Our radial SVM model gave the best test set performance with an RMSE of 0.6710227. Indicating the features and data follow some sort of radial pattern for predictions. However, our linear PLS model had a better performance with an RMSE of 0.6340737. So, there’s still linear importance within our data.
Which predictors are most important in the optimal nonlinear regres- sion model? Do either the biological or process variables dominate the list? How do the top ten important predictors compare to the top ten predictors from the optimal linear model?

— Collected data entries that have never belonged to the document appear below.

-- ==== Sys2Proof/Laws/PerInstr.lean ====
section
/-! SUPPORT. Encoding and decoding, instruction by instruction (R56 to R84): the fields of a well-formed word instruction decode to it. -/

set_option Elab.async false

namespace Sys2Proof.Laws.RoundTrip

/-- The fields of the instruction, when it is well formed and has a word, decode to it. -/
def Statement (i : Instr) : Prop := i.wf = true → ∀ x, i.fields = some x → decodeFields x = .ok i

Our top two important predictors are manufacturing processes and there are more manufacturing processes in our top ten important predictors than biological. However, our PLS model had the top 6 being all manufacturing processes while there was a harsh drop off afterwards where we saw the biological material.
Besides biological material 12 making it into the top 10 instead of 8, our list of important predictors is the same. Yet the order of importance is not. This showcases how linear models are similar yet different to nonlinear models.
plot(varImp(svmrModel), top = 25)
Explore the relationships between the top predictors and the response for the predictors that are unique to the optimal nonlinear regression model. Do these plots reveal intuition about the biological or process predictors and their relationship with yield?
ggplot(data = ChemicalManufacturingProcess, aes(y = Yield, x = BiologicalMaterial12)) +
geom_point()
Visualizing our unique predictor within the top 10 important variables of biological material 12 it makes sense that this was a more important predictor for our non-linear model but compared to our linear one. Although there does seem to be a slight positive linear correlation, the relationship seems to be more parabolic. Yield increases as we get closer to 21 from 18, but afterwards yield seems to decrease. Thus, we want to keep biological material 12 at around 21 units to maximize yield.